AstraZeneca, too, is in talks to shift the production of its COVID-19 vaccine from Emergent BioSolutions’ troubled Baltimore plant to Catalent’s facility in Maryland.
This spurt in demand for contract manufacturing services has, in turn, triggered a keen battle for talent in the space as the expansion of these CMO facilities goes into Asia, Europe and the US. With an already limited candidate pool in this segment, organisations could look to life sciences equipment organisations to hire.
Pharmaceutical organisations have turned certain facilities into CDMO to facilitate the manufacture of the COVID-19 vaccine, which is technically a competitor’s product. Novartis, which does not operate in the vaccine space, has opened its facility in Stein, Switzerland, to help aid the manufacture of the Pfizer-BioNTech COVID-19 vaccine. To be precise, Novartis will complete the final step in the process, that of the sterile filling of the vaccine into the vials.

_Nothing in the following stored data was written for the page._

/-- The next output-period boundary of a conversion in progress (R542, R551). -/
def outBoundary (s : State) (c : Conv) : Nat :=
  let gone := 2 * (s.up - c.begun)
  let first := convLead s c.ch c.skip
  let base := if byteAt (chanConf s c.ch) 1 = 3 ∧ first + convSinc s c.ch < gone then first + convSinc s c.ch + 625 else first
  let period := 5000 * u16At (chanConf s c.ch) 8
  c.begun + divUp (base + divUp (gone - base) period * period) 2

/-- Length of a calibration step: four settling times at ORDER 3 and M = 16, 12.03 ms (R552). -/
def calStepTicks : Nat := 481250

/-- The moment at which an excitation-monitor check ends: SETTLE + 200 us (R559). -/
def checkEnd (s : State) (c : Nat × Nat) : Nat := c.2 + us (u16At (chanConf s c.1) 14 + 200)

/-- The moment from which a queued host request may be served, as far as what is in progress tells (R551, R553). -/
def hostFrom (s : State) : Nat :=
  if s.sc.calStep then s.sc.calAt + calStepTicks
  else match s.sc.check, s.sc.conv with
    | some c, _ => checkEnd s c
    | none, some c => match c.why with
      | .regular => outBoundary s c
      | _ => convEnd s c
    | none, none => s.up

/-- Ticks until the injected conversions now queued or running have ended, from their full durations; 0 with none
(log 32). -/
def injectedTicks (s : State) : Nat :=
  let running := match s.sc.conv with
    | some { why := .regular, .. } => false
    | some _ => true
    | none => false
  let queued := (s.sc.hostQ.map (fun n => match s.sc.reqs.find? (fun r => decide (r.num = n)) with
    | some r => convHalfTicks s r.ch false
    | none => 0)).foldl (· + ·) 0 + s.sc.safeQ * convHalfTicks s 24 false
  if running || decide (queued ≠ 0) then (hostFrom s - s.up) + divUp queued 2 else 0

/-- A slow-control statistic increased (R566). -/
def scStat (i : Nat) (s : State) : State :=
  let r := statBump s.sc.stats s.sc.statSat i 1
  satEvent 523 r.2.2 (onSc (fun x => { x with stats := r.1, statSat := r.2.1 }) s)

/-- The converter takes up a conversion; the channel's excitation source is on for it, and SETTLE is skipped where source
and current are as they were (R545, R554). -/
def beginConv (ch : Nat) (why : ConvFor) (s : State) : State :=
  let e := chanExc s ch
  onSc (fun x => { x with
    conv := some { ch := ch, why := why, start := s.tc.now, begun := s.up, skip := decide (x.exc = e) }, exc := e }) s

/-- The guard driver a channel names, 0 or 1 (R547, R556). -/
def chanGuard (s : State) (ch : Nat) : Option Nat :=
  match byteAt (chanConf s ch) 12 with
  | 1 => some 0
  | 2 => some 1
  | _ => none
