-- ==== Sys2Proof/Machine/Compression.lean ====
section
/-! DEFINITION. The compression commands (chapter 09). -/
namespace Sys2Proof.Machine

/-- A unit may serve a queue's frame now: PD_25 has power or is woken, and FRAME-mode coding is not deferred (R393, R417,
R418). -/
def serves (s : State) (unit q : Nat) : Bool :=
  awake s && compressing s q && decide ((cxConf s q).2.1 = unit) && !(s.cx.deferred && decide ((cxConf s q).1 = 1))

/-- A compression unit takes the oldest closed frame of a queue and codes or copies it (R393 to R414). -/
def execCxUnitCode (unit : Fin 2) (q : Fin 16) (s : State) : Out :=
  match frameReady s q.val with
  | none => .next s
  | some f =>
    let s1 := cxSettle q.val f (reachUp (divUp (tget 0 s.cx.freeAt unit.val) 55) s)
    if !serves s1 unit.val q.val then .next s
    else
      let s2 := when (decide (s1.sys.power = .easy)) (onCx (fun x => { x with awake := true })) s1
      match takeFrame q.val f s2 with
      | (none, s3) => .next s3
      | (some (g, poison), s3) =>
        let s4 := codeFrame q.val unit.val g poison s3
        event (bufsFit s4 unit.val) (fun _ => s4) s

/-- An output buffer's first byte has waited the packet-close time (R403). -/
def execCxBufferCloseTimeout (unit : Fin 2) (q : Fin 16) (s : State) : Out :=
  match openBuf (unitBufs s unit.val) q.val with
  | none => .next s
  | some b => event (awake s) (fun s => modBufs unit.val (closeBuf q.val) (reachUp b.closes s)) s

/-- In EASY, PD_25 is gated after 1 ms without work (R417). -/
def execCxIdleGate (s : State) : Out :=
  event (decide (s.sys.power = .easy) && s.cx.awake) (fun s =>
    onCx (fun x => { x with awake := false }) (reachUp (max (tget 0 s.cx.workAt 0) (tget 0 s.cx.workAt 1) + ms 1) s)) s

/-- A unit has had no free buffer for 100 us (R407, R423). -/
def execCxStalled (unit : Fin 2) (s : State) : Out :=
  match tget none s.cx.fullAt unit.val with
  | none => .next s
  | some t => event (awake s && decide (64 ≤ (unitBufs s unit.val).length)) (fun s =>
      raise 389 [] (onCx (fun x => { x with fullAt := tput none unit.val none x.fullAt }) (reachUp (t + us 100) s))) s

/-- The state of a unit as `CX_STATUS` numbers it (R421). -/
def cxState (s : State) (unit : Nat) : Nat :=
  let served := (List.range 16).filter (fun q => compressing s q && decide ((cxConf s q).2.1 = unit))
  if !busyState s && !s.cx.awake then 0
  else if 64 ≤ (unitBufs s unit).length then 4
  else if s.cx.deferred && served.any (fun q => decide ((cxConf s q).1 = 1)) then 3
  else if served.any (fun q => (frameReady s q).isSome) then 2 else 1

/-- `CX_STATUS` (R421). -/
def execCxStatus (mb : Fin 8) (s : State) : Out :=
  call mb.val 0x0800 epdPri 1 (fun p s =>
    let u := p8 p 0
    let w := (tget [] s.cx.work u).filter (fun e => decide (s.up < e.1 + ms 1000))
    need (decide (u ≤ 1)) (okBytes (b1 (cxState s u) ++ b1 (64 - (unitBufs s u).length)
      ++ b2 (maskOf 16 (fun q => compressing s q && decide ((cxConf s q).2.1 = u)))
      ++ b4 (min stat32 ((w.map (·.2.1)).foldl (· + ·) 0)) ++ b4 (min stat32 ((w.map (·.2.2)).foldl (· + ·) 0)))) s) s

/-- `CX_QUEUE_CONFIG` (R419, R420, R421). -/
def execCxQueueConfig (mb : Fin 8) (s : State) : Out :=
  call mb.val 0x0801 epd 5 (fun p s =>
    let c := cxEntry (p.drop 1)
    need (decide (p8 p 0 < 16) && cxEntryOk c)
      (fun s => ok (modCxq (p8 p 0) (fun x => { x with pending := some (c, s.tc.now + 400) }) s)) s) s

/-- `CX_QUEUE_GET` (R421): the entries in force. -/
def execCxQueueGet (mb : Fin 8) (s : State) : Out :=
  call mb.val 0x0802 epd 0 (fun _ s => okBytes ((List.range 16).flatMap (fun q => cxConfBytes (cxConf s q))) s) s

/-- A buffer's descriptor (R406); a free one's fields but ADDR, SIZE, QUEUE and NEXT are zero. -/
def bufDescriptor (bs : List CxBuf) (n : Nat) : List Byte :=
  match bs.find? (fun b => decide (b.num = n)) with
  | none => b4 (8192 * n) ++ b2 8192 ++ b2 0 ++ b1 0xFF ++ b1 0 ++ b1 0 ++ b1 0xFF ++ List.replicate 20 0
  | some b =>
    let next := ((bs.filter (fun c => decide (c.q = b.q))).dropWhile (fun c => decide (c.num ≠ n))).drop 1
    let flags := bitNat b.ready + 2 * bitNat b.contIn + 4 * bitNat b.moreOut + 8 * bitNat b.poison + 16 * (b.flags.toNat % 8)
    b4 (8192 * n) ++ b2 8192 ++ b2 b.bytes.length ++ b1 b.q ++ b1 b.kind ++ b1 flags
      ++ b1 ((next.head?.map (·.num)).getD 0xFF) ++ stampBytes b.base ++ b4 b.lastOff ++ b2 b.records ++ List.replicate 6 0

/-- `CX_CHAIN_READ` (R406, R421). -/
def execCxChainRead (mb : Fin 8) (s : State) : Out :=
  call mb.val 0x0803 epd 3 (fun p s =>
    need (decide (p8 p 0 ≤ 1 ∧ 1 ≤ p8 p 2 ∧ p8 p 2 ≤ 7 ∧ p8 p 1 + p8 p 2 ≤ 64)) (okBytes
      ((List.range (p8 p 2)).flatMap (fun k => bufDescriptor (unitBufs s (p8 p 0)) (p8 p 1 + k)))) s) s

/-- `CX_STATS` (R421). -/
def execCxStats (mb : Fin 8) (s : State) : Out :=
  call mb.val 0x0804 epd 2 (fun p s =>
    let q := p8 p 0
    need (decide (q < 16)) (fun s =>
      okBytes (statBytes 14 (cxqAt s q).stats (cxqAt s q).statSat)
        (when (decide (p8 p 1 = 1)) (modCxq q (fun x => { x with stats := [], statSat := 0 })) s)) s) s

/-- `CX_CODE_TEST` (R421, R422). -/
def execCxCodeTest (mb : Fin 8) (s : State) : Out :=
  call mb.val 0x0805 epd 4 (fun p s =>
    let n := p16 p 2
    let vs := (List.range n).map (fun i => u16At p (4 + 2 * i))
    need (decide (p8 p 0 ≤ 3 ∧ 1 ≤ p8 p 1 ∧ p8 p 1 ≤ 64 ∧ 1 ≤ n ∧ n ≤ 48 ∧ 4 + 2 * n ≤ p.length)) (fun s =>
      let cs := codesOf 17 (blockResidues (p8 p 0) (p8 p 1) 48 none vs)
      okBytes (b2 (codeBits cs) ++ b1 (p8 p 0) ++ b1 0 ++ packCodes cs) s) s) s

end Sys2Proof.Machine
end

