/-- The blocks after a packet's start block: data blocks, then a terminate block with the last 0 to 7 bytes (R428, R440). -/
def tailBlocks : Nat → List Byte → List WireBlock
  | 0, _ => []
  | f + 1, bs =>
    if 8 ≤ bs.length then { ctrl := false, bits := BitVec.ofNat 64 (uAt 8 bs 0) } :: tailBlocks f (bs.drop 8)
    else [ctrlBlock (terminateType bs.length) (leNat bs)]

/-- The blocks of a packet: a start block with seven bytes, and the rest (R428, R440). -/
def packetBlocks (bytes : List Byte) : List WireBlock :=
  ctrlBlock 0x78 (leNat (bytes.take 7)) :: tailBlocks (bytes.length + 1) (bytes.drop 7)

/-- Blocks of a group's stream go out: block k on logical lane k mod W (R433). -/
def putBlocks (g : Nat) (bs : List WireBlock) (s : State) : State :=
  modGroup g (fun x => { x with
    wire := (bs.zipIdx.map (fun b => ((x.pos + b.2) % max 1 x.width, b.1))).reverse ++ x.wire
    pos := x.pos + bs.length, sinceIdle := x.sinceIdle + bs.length, lastLen := bs.length }) s

/-- A block of each lane goes out at one group position, outside the stream (R433). -/
def putOnAll (g : Nat) (f : Nat → WireBlock) (s : State) : State :=
  modGroup g (fun x => { x with wire := ((List.range x.width).map (fun l => (l, f l))).reverse ++ x.wire, lastLen := 0 }) s

/-- Before a packet that would pass 2,048 blocks without one, an idle block goes out on every lane (R427, R433). -/
def idleGap (g n : Nat) (s : State) : State :=
  if 2047 < (groupAt s g).sinceIdle + n then
    modGroup g (fun x => { x with sinceIdle := 0 }) (putOnAll g (fun _ => idleBlock) s)
  else s

/-- The last blocks of the packet sent last are taken back, as those that had not been sent yet: how many is open
(log 45). -/
def takeBack (g : Nat) (s : State) : List WireBlock × State :=
  let (v, s) := drawNat s
  let n := if (groupAt s g).lastLen < 2 then 0 else 1 + v % ((groupAt s g).lastLen - 1)
  ((((groupAt s g).wire.take n).map (·.2)).reverse,
    modGroup g (fun x => { x with wire := x.wire.drop n, pos := x.pos - n, sinceIdle := x.sinceIdle - n }) s)

/-- A packet on the wire may be cut by an error block: whether one was in flight is open (R436, R458, log 45). -/
def cutFlight (g : Nat) (s : State) : State :=
  let (b, s) := drawBool s
  let s := when b (fun s => putBlocks g [errorBlock] (takeBack g s).2) s
  modGroup g (fun x => { x with sent := match x.sent with
    | p :: ps => { p with cut := p.cut || b } :: ps
    | [] => [] }) s

/-- With no group left that allows TC0, what waits in the source queue waits for a path: alarms go out with HELD, and
EV_402 is raised (R448, R659). -/
def pathLost (s : State) : State :=
  if tc0Path s || s.ev.tc0.isEmpty then s
  else raise 402 [] (onEv (fun e => { e with tc0 := e.tc0.map (fun m => { m with
    alarm := m.alarm.map (fun r => { r with flags := r.flags ||| 2 }) }) }) s)

/-- A group leaves RUNNING: its lanes are taken to a state, EV_393 for each; queues and TC0 follow. -/
def leaveRunning (g : Nat) (st : LaneState) (s : State) : State :=
  let ls := (usedLanes s g).filter (fun l => decide ((laneAt s l).state = .running))
  let s := modGroup g (fun x => { x with running := false, width := 0, lanes := 0, fixed := none }) (cutFlight g s)
  let s := forAll ls (fun l s => raise 393 [] (enterLane l (fun x => { x with
    state := st, ready := false, markers := (0, 0), missed := 0, bad := [], neg := (0, 0, 0) }) s)) s
  pathLost (updateQueues s)

/-- A RUNNING group re-enters GROUP (R436). -/
def groupDown (g : Nat) (s : State) : State :=
  if (groupAt s g).running then
    if groupMode s g = 2 then
      raise 395 [] (pathLost (updateQueues (modGroup g (fun x => { x with running := false, width := 0, lanes := 0 }) (cutFlight g s))))
    else raise 395 [] (leaveRunning g .group s)
  else s

/-- Step 2's lowering or restoring of a group by a code has been answered (R527). -/
def governorAnswer (g code result : Nat) (up : Bool) (s : State) : State :=
  match up, result with
  | false, 0 => onPw (fun x => { x with lowered := g :: x.lowered }) (modGroup g (fun x => { x with cap := some code }) s)
  | false, _ => onPw (fun x => { x with refused := x.refused ||| BitVec.ofNat 4 (2 ^ g) }) s
  | true, 0 =>
    let left := s.pw.lowered.erase g
    onPw (fun x => { x with lowered := left, retry := x.retry &&& ~~~(BitVec.ofNat 4 (2 ^ g)) })
      (modGroup g (fun x => { x with cap := if left.contains g then some code else none }) s)
  | true, _ => onPw (fun x => { x with retry := x.retry ||| BitVec.ofNat 4 (2 ^ g), retryAt := tput 0 g s.up x.retryAt }) s

/-- What follows the answer to a RATE_REQ: the caller is answered, a failure raises EV_412 (R437, R474, R527). -/
def rateAnswer (g result : Nat) (s : State) : State :=
  match (groupAt s g).rateReq with
  | none => s
  | some (code, who) =>
    let s := modGroup g (fun x => { x with rateReq := none }) s
    let s := raiseIf (decide (result ≠ 0)) 412 [] s
    match who with
    | .call mb => respond mb stOk (b1 result) s
    | .state => s
    | .lower => governorAnswer g code result false s
    | .restore => governorAnswer g code result true s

It has not been smooth sailing. Emergent BioSolutions got itself into hot water after a manufacturing error forced the discard of 15 million COVID-19 vaccine doses it was manufacturing for Johnson & Johnson. Worse, the FDA ordered Johnson & Johnson to toss an additional 60 million doses manufactured at the same facility.
This incident, while isolated, obliquely brought back into focus the potential pitfalls of the relationship between pharmaceutical companies and CDMOs. With that said, this is the opportune moment for CDMOs to lay the groundwork for developing deeper strategic partnerships with pharma companies, and perhaps once and for all, alleviate concerns on their ability to deliver when it most matters.